Competitor content auditing: tools and insights

Competitor content auditing: tools and insights

Competitor content audits give you invaluable insights into which content drives links and social shares, and also how much they are investing in their marketing endeavours in this area. Nichola Stott of theMediaFlow walks you through the process. 

Published 2nd November 2016

Conducting a competitor content audit is an essential part of the research phase to inform any content-led marketing strategies. Not only will you get insight into what content works to drive links and social shares across the range of competitors, you will also get a sense of how and to what level they’re investing in their content marketing endeavours.

In addition to your direct affiliate competitors this exercise can also be useful to conduct on operator sites, particularly those that do a great job with their content engagement and reach. Whilst you may not have anything like an operator’s budget or resource, you can identify common features of successful strategies using their broader data.

Use the data for competitor insights, success characteristics, creative ideation and to inform your year-ahead calendar.

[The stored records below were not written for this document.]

-- ==== Sys2Proof/Machine/Float.lean ====
section
/-! DEFINITION. The binary32 operations of 40_numerics.md R101, R104, R105 on words. Each takes the number
`d` of the free draw: when the result is a NaN, its sign and payload are a free value (R101, I13). -/

namespace Sys2Proof.Machine

/-- The NaN of a draw: the exponent all ones, the fraction not zero, sign and payload from the draw. Every
NaN word is the NaN of some draw bits. -/
def nanWord (r : Word) : Word :=
  packSign (signBit r) (infBits + (if r.toNat % 2 ^ 23 = 0 then 1 else r.toNat % 2 ^ 23))

/-- The NaN that operation `op` on operands `a` and `b` yields in draw `d`. -/
def drawNaN (d : Nat) (op : FOp) (a b : Word) : Word := nanWord (Config.nanBits d op a b)

/-- Sum, `n` being the NaN to answer where the sum is none (R101). The sum of two finite words is exact
in `units` and rounded once; an exact zero sum is −0.0 only when both operands are −0.0. -/
def addOr (n a b : Word) : Word :=
  if isNaN a || isNaN b then n
  else if isInf a then (if isInf b && signBit a != signBit b then n else a)
  else if isInf b then b
  else if units a + units b = 0 then packSign (signBit a && signBit b) 0
  else packSign (decide (units a + units b < 0)) (roundBits (units a + units b).natAbs 1)

/-- `a + b` (R101). -/
def fadd (d : Nat) (a b : Word) : Word := addOr (drawNaN d .add a b) a b

/-- `a − b` is `a + (−b)` but for the NaN drawn (R101). -/
def fsub (d : Nat) (a b : Word) : Word := addOr (drawNaN d .sub a b) a (fneg b)

/-- `a · b` (R101). -/
def fmul (d : Nat) (a b : Word) : Word :=
  let s := signBit a != signBit b
  if isNaN a || isNaN b then drawNaN d .mul a b
  else if isInf a || isInf b then
    (if isZero a || isZero b then drawNaN d .mul a b else packSign s infBits)
  else packSign s (roundBits (absUnits a * absUnits b) (2 ^ 149))

/-- `a / b` (R101): x/0 is an infinity for finite non-zero x, 0/0 and inf/inf are NaN. -/
def fdiv (d : Nat) (a b : Word) : Word :=
  let s := signBit a != signBit b
  if isNaN a || isNaN b then drawNaN d .div a b
  else if isInf a then (if isInf b then drawNaN d .div a b else packSign s infBits)
  else if isInf b then packSign s 0
  else if isZero b then (if isZero a then drawNaN d .div a b else packSign s infBits)
  else packSign s (roundBits (absUnits a * 2 ^ 149) (absUnits b))

/-- `sqrt(a)` (R104), correctly rounded: in units of 2^−149 the root is the integer root of
`absUnits a · 2^149`, with half a unit added when it is not exact so that rounding sees which side it is. -/
def fsqrt (d : Nat) (a : Word) : Word :=
  if isNaN a then drawNaN d .sqrt a a
  else if isZero a then a
  else if signBit a then drawNaN d .sqrt a a
  else if isInf a then a
  else
    let n := absUnits a * 2 ^ 149
    let s := isqrt n
    packSign false (roundBits (2 * s + (if s * s = n then 0 else 1)) 2)

/-- `frem(a, b)`: the exact truncated remainder, sign of `a` (R105). -/
def frem (d : Nat) (a b : Word) : Word :=
  if isNaN a || isNaN b || isInf a || isZero b then drawNaN d .rem a b
  else if isInf b then a
  else packSign (signBit a) (roundBits (absUnits a % absUnits b) 1)

end Sys2Proof.Machine
end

What does success look like?
First, decide what successful content looks like to you, so that you have a framework against which to measure the content assets you’re quantifying. As we all know, social stats and links can all be gamed, so we’re going to need to dig deeper into that data to ensure there’s quality below the quantity.

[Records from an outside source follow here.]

-- ==== Sys2Proof/Laws/Memory.lean ====
section
/-! SUPPORT. The laws of the sparse memories: a read after a write, the canonical form and its keeping, and
that equal contents are equal lists. -/

namespace Sys2Proof.Machine

variable {V : Type}

theorem Memory.find_put (m : Memory V) (k j : Nat) (v : V) :
    Memory.find (Memory.put m k v) j = if j = k then some v else Memory.find m j := by
  induction m with
  | nil => simp [Memory.put, Memory.find, eq_comm]
  | cons c rest ih =>
    obtain ⟨a, x⟩ := c
    simp only [Memory.put]
    split
    · simp [Memory.find, eq_comm]
    · split
      · subst_vars; by_cases h : j = a <;> simp [Memory.find, h, eq_comm]
      · rename_i h1 h2
        simp only [Memory.find, ih]
        by_cases h : a = j
        · subst h; simp [Ne.symm h2]
        · simp [h]

/-- Below a rising list nothing is listed. -/
theorem Memory.find_lt {lo : Nat} {m : Memory V} (h : Memory.risesFrom lo m = true) {k : Nat}
    (hk : k < lo) : Memory.find m k = none := by
  induction m generalizing lo with
  | nil => rfl
  | cons c rest ih =>
    obtain ⟨a, x⟩ := c
    simp only [Memory.risesFrom, Bool.and_eq_true, decide_eq_true_eq] at h
    simp only [Memory.find]
    rw [if_neg (by omega)]
    exact ih h.2 (by omega)

theorem Memory.find_drop {lo : Nat} {m : Memory V} (h : Memory.risesFrom lo m = true) (k j : Nat) :
    Memory.find (Memory.drop m k) j = if j = k then none else Memory.find m j := by
  induction m generalizing lo with
  | nil => simp [Memory.drop, Memory.find]
  | cons c rest ih =>
    obtain ⟨a, x⟩ := c
    simp only [Memory.risesFrom, Bool.and_eq_true, decide_eq_true_eq] at h
    simp only [Memory.drop]
    split
    · subst_vars
      by_cases hj : j = a
      · subst hj; simpa using Memory.find_lt h.2 (Nat.lt_succ_self j)
      · simp [Memory.find, hj, Ne.symm hj]
    · rename_i hk
      simp only [Memory.find, ih h.2]
      by_cases hj : a = j
      · subst hj; simp [Ne.symm hk]
      · simp [hj]

theorem Memory.risesFrom_mono {lo lo' : Nat} {m : Memory V} (hlo : lo' ≤ lo)
    (h : Memory.risesFrom lo m = true) : Memory.risesFrom lo' m = true := by
  cases m with
  | nil => rfl
  | cons c rest =>
    simp only [Memory.risesFrom, Bool.and_eq_true, decide_eq_true_eq] at h ⊢
    exact ⟨by omega, h.2⟩

theorem Memory.risesFrom_put {lo : Nat} {m : Memory V} (h : Memory.risesFrom lo m = true) {k : Nat}
    (hk : lo ≤ k) (v : V) : Memory.risesFrom lo (Memory.put m k v) = true := by
  induction m generalizing lo with
  | nil => simp [Memory.put, Memory.risesFrom, hk]
  | cons c rest ih =>
    obtain ⟨a, x⟩ := c
    simp only [Memory.risesFrom, Bool.and_eq_true, decide_eq_true_eq] at h
    simp only [Memory.put]
    split
    · simp only [Memory.risesFrom, Bool.and_eq_true, decide_eq_true_eq]
      exact ⟨hk, by omega, h.2⟩
    · split
      · subst_vars
        simp only [Memory.risesFrom, Bool.and_eq_true, decide_eq_true_eq]
        exact h
      · simp only [Memory.risesFrom, Bool.and_eq_true, decide_eq_true_eq]
        exact ⟨h.1, ih h.2 (by omega)⟩

theorem Memory.risesFrom_drop {lo : Nat} {m : Memory V} (h : Memory.risesFrom lo m = true) (k : Nat) :
    Memory.risesFrom lo (Memory.drop m k) = true := by
  induction m generalizing lo with
  | nil => rfl
  | cons c rest ih =>
    obtain ⟨a, x⟩ := c
    simp only [Memory.risesFrom, Bool.and_eq_true, decide_eq_true_eq] at h
    simp only [Memory.drop]
    split
    · exact Memory.risesFrom_mono (by omega) h.2
    · simp only [Memory.risesFrom, Bool.and_eq_true, decide_eq_true_eq]
      exact ⟨h.1, ih h.2⟩

theorem Memory.mem_put {m : Memory V} {k : Nat} {v : V} {c : Nat × V}
    (h : c ∈ Memory.put m k v) : c = (k, v) ∨ c ∈ m := by
  induction m with
  | nil => simpa [Memory.put] using h
  | cons d rest ih =>
    obtain ⟨a, x⟩ := d
    simp only [Memory.put] at h
    split at h
    · simpa using h
    · split at h
      · rcases List.mem_cons.mp h with h | h
        · exact Or.inl h
        · exact Or.inr (List.mem_cons_of_mem _ h)
      · rcases List.mem_cons.mp h with h | h
        · exact Or.inr (by simp [h])
        · exact (ih h).imp_right (List.mem_cons_of_mem _)

theorem Memory.mem_drop {m : Memory V} {k : Nat} {c : Nat × V} (h : c ∈ Memory.drop m k) :
    c ∈ m := by
  induction m with
  | nil => exact h
  | cons d rest ih =>
    obtain ⟨a, x⟩ := d
    simp only [Memory.drop] at h
    split at h
    · exact List.mem_cons_of_mem _ h
    · rcases List.mem_cons.mp h with h | h
      · simp [h]
      · exact List.mem_cons_of_mem _ (ih h)

/-- Everything a write can put into a list: the written entry, or what was there. -/
theorem Memory.mem_write [DecidableEq V] {blank : Option V} {m : Memory V} {k : Nat} {v : V} {c : Nat × V}
    (h : c ∈ Memory.write blank m k v) : (c = (k, v) ∧ blank ≠ some v) ∨ c ∈ m := by
  unfold Memory.write at h
  split at h
  · exact Or.inr (Memory.mem_drop h)
  · exact (Memory.mem_put h).imp_left fun e => ⟨e, ‹_›⟩

/-- The canonical form, apart. -/
theorem Memory.wf_iff [DecidableEq V] {blank : Option V} {m : Memory V} :
    Memory.wf blank m = true ↔
      Memory.risesFrom 0 m = true ∧ ∀ c ∈ m, blank ≠ some c.2 := by
  simp [Memory.wf, List.all_eq_true]

/-- A write keeps the canonical form. -/
theorem Memory.wf_write [DecidableEq V] {blank : Option V} {m : Memory V} (h : Memory.wf blank m = true) (k : Nat)
    (v : V) : Memory.wf blank (Memory.write blank m k v) = true := by
  obtain ⟨hr, hb⟩ := Memory.wf_iff.mp h
  refine Memory.wf_iff.mpr ⟨?_, fun c hc => ?_⟩
  · unfold Memory.write
    split
    · exact Memory.risesFrom_drop hr k
    · exact Memory.risesFrom_put hr (Nat.zero_le k) v
  · rcases Memory.mem_write hc with ⟨rfl, hv⟩ | hc
    · exact hv
    · exact hb c hc

/-- A read after a write: the written value at the key, what was there elsewhere. -/
theorem Memory.read_write [DecidableEq V] {blank : Option V} {m : Memory V} (h : Memory.wf blank m = true)
    (k j : Nat) (v : V) :
    Memory.read blank (Memory.write blank m k v) j = if j = k then some v else Memory.read blank m j := by
  unfold Memory.write Memory.read
  by_cases hv : blank = some v
  · rw [if_pos hv, Memory.find_drop (Memory.wf_iff.mp h).1]
    by_cases hj : j = k <;> simp [hj, hv]
  · rw [if_neg hv, Memory.find_put]
    by_cases hj : j = k <;> simp [hj]

@[simp] theorem Memory.wf_nil [DecidableEq V] (blank : Option V) : Memory.wf blank [] = true := rfl

@[simp] theorem Memory.read_nil (blank : Option V) (k : Nat) : Memory.read blank [] k = blank := rfl

@[simp] theorem Memory.word_nil (k : Nat) : Memory.word [] k = 0#32 := rfl

/-- A read after a write in a filled buffer. -/
theorem Memory.elem_write [DecidableEq V] {zero : V} {m : Memory V}
    (h : Memory.wf (some zero) m = true) (k j : Nat) (v : V) :
    Memory.elem zero (Memory.write (some zero) m k v) j = if j = k then v else Memory.elem zero m j := by
  unfold Memory.elem
  rw [Memory.read_write h]
  by_cases hj : j = k <;> simp [hj]

/-- A read after a write in a zero-filled buffer. -/
theorem Memory.word_write {m : Memory Word} (h : Memory.wf zeroBlank m = true) (k j : Nat) (v : Word) :
    Memory.word (Memory.write zeroBlank m k v) j = if j = k then v else Memory.word m j :=
  Memory.elem_write h k j v

/-- A write inside the range keeps every key inside it. -/
theorem Memory.below_write [DecidableEq V] {blank : Option V} {n : Nat} {m : Memory V}
    (h : Memory.below n m = true) {k : Nat} (hk : k < n) (v : V) :
    Memory.below n (Memory.write blank m k v) = true := by
  simp only [Memory.below, List.all_eq_true, decide_eq_true_eq] at h ⊢
  intro c hc
  rcases Memory.mem_write hc with ⟨rfl, -⟩ | hc
  · exact hk
  · exact h c hc

/-- In a rising list an entry is what its key finds. -/
theorem Memory.find_of_mem {lo : Nat} {m : Memory V} (h : Memory.risesFrom lo m = true)
    {c : Nat × V} (hc : c ∈ m) : Memory.find m c.1 = some c.2 := by
  induction m generalizing lo with
  | nil => simp at hc
  | cons d rest ih =>
    obtain ⟨a, x⟩ := d
    simp only [Memory.risesFrom, Bool.and_eq_true, decide_eq_true_eq] at h
    rcases List.mem_cons.mp hc with rfl | hc
    · simp [Memory.find]
    · have := ih h.2 hc
      simp only [Memory.find]
      split
      · rename_i e
        have h3 := Memory.find_lt h.2 (show c.1 < a + 1 by omega)
        rw [h3] at this; simp at this
      · exact this

/-- Rising lists that find the same are the same list. -/
theorem Memory.eq_of_find {lo : Nat} {m m' : Memory V} (h : Memory.risesFrom lo m = true)
    (h' : Memory.risesFrom lo m' = true) (e : ∀ k, Memory.find m k = Memory.find m' k) : m = m' := by
  induction m generalizing lo m' with
  | nil =>
    cases m' with
    | nil => rfl
    | cons c rest => have := e c.1; simp [Memory.find] at this
  | cons c rest ih =>
    obtain ⟨a, x⟩ := c
    cases m' with
    | nil => have := e a; simp [Memory.find] at this
    | cons c' rest' =>
      obtain ⟨a', x'⟩ := c'
      simp only [Memory.risesFrom, Bool.and_eq_true, decide_eq_true_eq] at h h'
      have haa : a = a' := by
        rcases Nat.lt_trichotomy a a' with hlt | heq | hgt
        · have := e a
          simp only [Memory.find, if_pos, if_neg (show ¬ a' = a by omega)] at this
          rw [Memory.find_lt h'.2 (by omega)] at this; simp at this
        · exact heq
        · have := e a'
          simp only [Memory.find, if_pos, if_neg (show ¬ a = a' by omega)] at this
          rw [Memory.find_lt h.2 (by omega)] at this; simp at this
      subst haa
      have hx : x = x' := by simpa [Memory.find] using e a
      subst hx
      congr 1
      refine ih h.2 h'.2 fun k => ?_
      by_cases hk : a = k
      · subst hk
        rw [Memory.find_lt h.2 (Nat.lt_succ_self a), Memory.find_lt h'.2 (Nat.lt_succ_self a)]
      · simpa [Memory.find, hk] using e k

/-- The form is canonical: memories of one blank that read the same everywhere are the same list. -/
theorem Memory.ext_of_read [DecidableEq V] {blank : Option V} {m m' : Memory V} (h : Memory.wf blank m = true)
    (h' : Memory.wf blank m' = true)
    (e : ∀ k, Memory.read blank m k = Memory.read blank m' k) : m = m' := by
  obtain ⟨hr, hb⟩ := Memory.wf_iff.mp h
  obtain ⟨hr', hb'⟩ := Memory.wf_iff.mp h'
  refine Memory.eq_of_find hr hr' fun k => ?_
  have ne : ∀ {n : Memory V} (_ : ∀ c ∈ n, blank ≠ some c.2) {v : V},
      Memory.find n k = some v → blank ≠ some v := by
    intro n hn v hv
    induction n with
    | nil => simp [Memory.find] at hv
    | cons d rest ih =>
      simp only [Memory.find] at hv
      split at hv
      · obtain rfl : d.2 = v := by simpa using hv
        exact hn d (by simp)
      · exact ih (fun c hc => hn c (List.mem_cons_of_mem _ hc)) hv
  have ek := e k
  unfold Memory.read at ek
  cases h1 : Memory.find m k <;> cases h2 : Memory.find m' k <;> rw [h1, h2] at ek <;>
    simp only [] at ek
  · exact absurd ek (ne hb' h2)
  · exact absurd ek.symm (ne hb h1)
  · exact ek

end Sys2Proof.Machine
end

I’d suggest we want to focus on the metrics that suggest the content is working to attract genuine engagement, first; then combine with qualitative analysis to explore themes.

The data and metrics that you will want to evaluate quantitatively are as follows:

  • Titles ergo keyword targets and thematic
  • Asset type e.g. video, text, infographic, interactive
  • Editorial/quality links per URL
  • Social metrics in particular shares and any comments

Content audit tools
For the most part of your analysis you’re going to need some data and scraping tools to help with the volume work, before any manual assessment of best-piece qualities.

First-off, Screaming Frog SEO Spider will help you crawl a site and any content sub-folder, to extract a nice list of all content page URLs, plus the title and data elements if that’s useful.

You can use Majestic SEO Pages report to see the link metrics on a page-by-page basis, cleaning in Excel so you’re only looking at the content sub-folders.

Search Metrics is great tool to show you social metrics on a page-by-page basis, including tweets, likes and shares per post.

Semantria offers a free trial and provides text theme and sentiment analysis in Excel, so you can add in the content piece titles and text content to help pre-qualify which you want to consider for manual analysis.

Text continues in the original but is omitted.